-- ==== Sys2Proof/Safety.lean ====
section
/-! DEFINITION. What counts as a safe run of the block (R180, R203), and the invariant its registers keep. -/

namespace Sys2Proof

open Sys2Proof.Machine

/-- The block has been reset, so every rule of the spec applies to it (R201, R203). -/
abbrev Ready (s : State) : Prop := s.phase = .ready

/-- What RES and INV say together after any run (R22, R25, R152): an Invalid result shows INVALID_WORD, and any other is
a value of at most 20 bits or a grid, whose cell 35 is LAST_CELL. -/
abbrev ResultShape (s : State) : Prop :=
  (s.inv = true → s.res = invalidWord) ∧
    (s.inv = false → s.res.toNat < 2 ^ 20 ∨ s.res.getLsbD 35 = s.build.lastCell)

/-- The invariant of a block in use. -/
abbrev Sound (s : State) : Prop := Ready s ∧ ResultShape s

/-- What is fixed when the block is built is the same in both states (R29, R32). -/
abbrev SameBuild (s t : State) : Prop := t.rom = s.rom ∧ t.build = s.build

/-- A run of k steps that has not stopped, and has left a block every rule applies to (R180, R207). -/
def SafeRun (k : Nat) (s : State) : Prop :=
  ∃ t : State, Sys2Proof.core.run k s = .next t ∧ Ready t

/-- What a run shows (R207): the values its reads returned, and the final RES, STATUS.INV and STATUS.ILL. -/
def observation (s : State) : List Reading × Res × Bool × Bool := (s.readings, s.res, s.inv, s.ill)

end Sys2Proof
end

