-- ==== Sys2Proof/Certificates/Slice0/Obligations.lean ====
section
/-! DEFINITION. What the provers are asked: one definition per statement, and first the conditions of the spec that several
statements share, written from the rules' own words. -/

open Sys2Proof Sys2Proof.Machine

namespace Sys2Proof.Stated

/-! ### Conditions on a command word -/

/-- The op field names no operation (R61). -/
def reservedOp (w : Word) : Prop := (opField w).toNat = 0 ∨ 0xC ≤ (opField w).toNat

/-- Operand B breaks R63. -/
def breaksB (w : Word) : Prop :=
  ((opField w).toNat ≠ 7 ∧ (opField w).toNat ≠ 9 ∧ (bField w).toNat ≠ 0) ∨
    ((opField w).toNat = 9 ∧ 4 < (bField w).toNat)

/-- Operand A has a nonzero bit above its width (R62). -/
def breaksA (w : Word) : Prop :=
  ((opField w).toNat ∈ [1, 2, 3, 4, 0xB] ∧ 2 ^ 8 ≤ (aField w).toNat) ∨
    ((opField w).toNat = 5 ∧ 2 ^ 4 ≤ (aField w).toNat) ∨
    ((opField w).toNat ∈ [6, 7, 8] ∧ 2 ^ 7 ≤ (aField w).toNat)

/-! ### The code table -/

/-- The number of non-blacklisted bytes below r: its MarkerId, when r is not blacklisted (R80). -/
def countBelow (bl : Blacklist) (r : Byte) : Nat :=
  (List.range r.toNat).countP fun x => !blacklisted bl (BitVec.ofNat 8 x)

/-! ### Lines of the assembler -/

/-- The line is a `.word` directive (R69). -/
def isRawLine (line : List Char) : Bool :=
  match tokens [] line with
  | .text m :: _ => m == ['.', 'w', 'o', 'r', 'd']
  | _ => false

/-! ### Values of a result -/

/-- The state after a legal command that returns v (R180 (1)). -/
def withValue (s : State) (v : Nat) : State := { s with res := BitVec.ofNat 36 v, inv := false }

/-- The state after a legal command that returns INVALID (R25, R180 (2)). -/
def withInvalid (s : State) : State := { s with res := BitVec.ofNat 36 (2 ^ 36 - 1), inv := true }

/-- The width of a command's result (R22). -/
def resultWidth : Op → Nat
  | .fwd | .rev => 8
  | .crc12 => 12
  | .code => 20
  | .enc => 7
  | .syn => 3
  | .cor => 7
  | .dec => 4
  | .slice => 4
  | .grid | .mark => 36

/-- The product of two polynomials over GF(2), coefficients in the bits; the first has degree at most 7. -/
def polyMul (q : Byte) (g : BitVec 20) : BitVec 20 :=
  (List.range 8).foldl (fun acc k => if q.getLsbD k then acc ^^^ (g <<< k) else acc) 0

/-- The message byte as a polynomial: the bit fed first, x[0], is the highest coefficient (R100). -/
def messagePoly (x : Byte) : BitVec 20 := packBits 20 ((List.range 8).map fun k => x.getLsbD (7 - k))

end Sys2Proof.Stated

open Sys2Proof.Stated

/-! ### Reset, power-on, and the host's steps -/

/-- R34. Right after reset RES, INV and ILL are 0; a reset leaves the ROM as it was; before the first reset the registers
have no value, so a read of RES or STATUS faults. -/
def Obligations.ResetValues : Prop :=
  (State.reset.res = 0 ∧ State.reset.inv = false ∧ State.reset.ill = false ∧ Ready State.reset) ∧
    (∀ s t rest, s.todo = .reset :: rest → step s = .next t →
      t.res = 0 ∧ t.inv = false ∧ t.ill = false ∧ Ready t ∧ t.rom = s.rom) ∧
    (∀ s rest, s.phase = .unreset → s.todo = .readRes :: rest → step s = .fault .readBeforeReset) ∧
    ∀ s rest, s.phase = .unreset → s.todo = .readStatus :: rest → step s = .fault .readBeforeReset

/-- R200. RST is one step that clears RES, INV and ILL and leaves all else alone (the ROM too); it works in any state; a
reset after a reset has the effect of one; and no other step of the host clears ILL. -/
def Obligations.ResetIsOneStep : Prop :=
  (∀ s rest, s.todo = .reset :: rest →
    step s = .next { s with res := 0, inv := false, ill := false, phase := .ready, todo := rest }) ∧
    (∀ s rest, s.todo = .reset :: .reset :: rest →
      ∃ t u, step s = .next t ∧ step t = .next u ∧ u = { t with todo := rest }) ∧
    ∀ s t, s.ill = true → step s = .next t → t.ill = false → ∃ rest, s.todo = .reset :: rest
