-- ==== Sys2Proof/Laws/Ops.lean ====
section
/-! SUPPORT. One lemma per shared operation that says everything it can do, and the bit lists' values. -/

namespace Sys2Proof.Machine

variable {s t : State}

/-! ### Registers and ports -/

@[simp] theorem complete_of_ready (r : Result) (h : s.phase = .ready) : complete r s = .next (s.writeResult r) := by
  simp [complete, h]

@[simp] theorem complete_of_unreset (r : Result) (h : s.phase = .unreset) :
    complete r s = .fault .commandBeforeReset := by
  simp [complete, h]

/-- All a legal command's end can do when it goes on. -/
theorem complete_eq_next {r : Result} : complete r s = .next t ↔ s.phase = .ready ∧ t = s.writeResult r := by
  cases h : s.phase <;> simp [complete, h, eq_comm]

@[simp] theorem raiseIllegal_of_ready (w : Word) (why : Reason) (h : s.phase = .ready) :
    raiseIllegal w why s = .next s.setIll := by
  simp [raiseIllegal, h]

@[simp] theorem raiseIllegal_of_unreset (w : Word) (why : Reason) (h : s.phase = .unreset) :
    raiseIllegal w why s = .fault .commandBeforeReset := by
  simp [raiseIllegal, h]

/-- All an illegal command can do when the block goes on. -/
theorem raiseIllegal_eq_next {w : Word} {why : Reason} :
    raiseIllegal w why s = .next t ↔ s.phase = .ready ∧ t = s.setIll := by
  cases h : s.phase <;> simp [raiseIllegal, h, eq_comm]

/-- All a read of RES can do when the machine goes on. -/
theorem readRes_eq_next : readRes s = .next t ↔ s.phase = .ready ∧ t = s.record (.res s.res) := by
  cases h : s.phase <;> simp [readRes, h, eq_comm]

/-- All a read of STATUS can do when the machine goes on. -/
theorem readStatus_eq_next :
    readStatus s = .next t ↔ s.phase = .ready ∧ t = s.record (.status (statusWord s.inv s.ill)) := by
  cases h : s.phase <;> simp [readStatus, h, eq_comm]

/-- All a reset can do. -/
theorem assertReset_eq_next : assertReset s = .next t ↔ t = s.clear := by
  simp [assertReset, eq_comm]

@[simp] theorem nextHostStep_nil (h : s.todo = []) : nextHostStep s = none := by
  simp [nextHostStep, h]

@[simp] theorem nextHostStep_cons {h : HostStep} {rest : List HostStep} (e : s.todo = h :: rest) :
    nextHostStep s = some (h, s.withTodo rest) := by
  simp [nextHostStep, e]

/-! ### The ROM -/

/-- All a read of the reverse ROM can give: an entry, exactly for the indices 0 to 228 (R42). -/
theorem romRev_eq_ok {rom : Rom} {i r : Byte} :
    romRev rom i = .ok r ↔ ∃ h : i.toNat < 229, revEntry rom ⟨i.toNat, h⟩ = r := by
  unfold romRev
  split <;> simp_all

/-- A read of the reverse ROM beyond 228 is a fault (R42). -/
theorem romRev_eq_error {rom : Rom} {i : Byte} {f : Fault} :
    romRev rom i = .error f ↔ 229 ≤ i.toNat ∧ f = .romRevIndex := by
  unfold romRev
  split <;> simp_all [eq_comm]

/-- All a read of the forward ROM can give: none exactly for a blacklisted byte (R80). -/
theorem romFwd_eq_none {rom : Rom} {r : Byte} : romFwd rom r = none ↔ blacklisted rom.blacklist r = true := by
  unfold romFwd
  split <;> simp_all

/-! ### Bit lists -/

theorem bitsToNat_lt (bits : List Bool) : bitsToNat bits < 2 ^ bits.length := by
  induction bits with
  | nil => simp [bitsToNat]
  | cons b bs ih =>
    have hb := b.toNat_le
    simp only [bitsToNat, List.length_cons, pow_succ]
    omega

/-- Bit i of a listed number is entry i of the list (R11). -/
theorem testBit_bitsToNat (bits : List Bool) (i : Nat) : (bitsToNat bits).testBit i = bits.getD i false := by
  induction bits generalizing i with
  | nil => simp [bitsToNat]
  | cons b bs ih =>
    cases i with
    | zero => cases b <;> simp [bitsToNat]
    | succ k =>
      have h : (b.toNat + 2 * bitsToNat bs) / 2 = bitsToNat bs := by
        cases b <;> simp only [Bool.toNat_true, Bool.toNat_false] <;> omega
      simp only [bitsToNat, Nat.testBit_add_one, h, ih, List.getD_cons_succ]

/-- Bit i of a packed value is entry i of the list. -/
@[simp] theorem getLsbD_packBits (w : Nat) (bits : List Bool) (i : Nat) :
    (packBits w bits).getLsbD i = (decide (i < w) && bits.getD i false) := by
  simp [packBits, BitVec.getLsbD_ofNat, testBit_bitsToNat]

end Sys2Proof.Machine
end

============

• _WHAT IS NEEDED_
Take the lines from the start of the records through the line holding "operation (R61). -/", both included, and please print them exactly, with nothing else.

• _ANSWER TO THIS PROBLEM_
-- ==== Sys2Proof/Safety.lean ====
section
/-! DEFINITION. What counts as a safe run of the block (R180, R203), and the invariant its registers keep. -/

namespace Sys2Proof

open Sys2Proof.Machine

/-- The block has been reset, so every rule of the spec applies to it (R201, R203). -/
abbrev Ready (s : State) : Prop := s.phase = .ready

/-- What RES and INV say together after any run (R22, R25, R152): an Invalid result shows INVALID_WORD, and any other is
a value of at most 20 bits or a grid, whose cell 35 is LAST_CELL. -/
abbrev ResultShape (s : State) : Prop :=
  (s.inv = true → s.res = invalidWord) ∧
    (s.inv = false → s.res.toNat < 2 ^ 20 ∨ s.res.getLsbD 35 = s.build.lastCell)

/-- The invariant of a block in use. -/
abbrev Sound (s : State) : Prop := Ready s ∧ ResultShape s

/-- What is fixed when the block is built is the same in both states (R29, R32). -/
abbrev SameBuild (s t : State) : Prop := t.rom = s.rom ∧ t.build = s.build

/-- A run of k steps that has not stopped, and has left a block every rule applies to (R180, R207). -/
def SafeRun (k : Nat) (s : State) : Prop :=
  ∃ t : State, Sys2Proof.core.run k s = .next t ∧ Ready t

/-- What a run shows (R207): the values its reads returned, and the final RES, STATUS.INV and STATUS.ILL. -/
def observation (s : State) : List Reading × Res × Bool × Bool := (s.readings, s.res, s.inv, s.ill)

end Sys2Proof
end

-- ==== Sys2Proof/Certificates/Slice0/Obligations.lean ====
section
/-! DEFINITION. What the provers are asked: one definition per statement, and first the conditions of the spec that several
statements share, written from the rules' own words. -/

open Sys2Proof Sys2Proof.Machine

namespace Sys2Proof.Stated

/-! ### Conditions on a command word -/

/-- The op field names no operation (R61). -/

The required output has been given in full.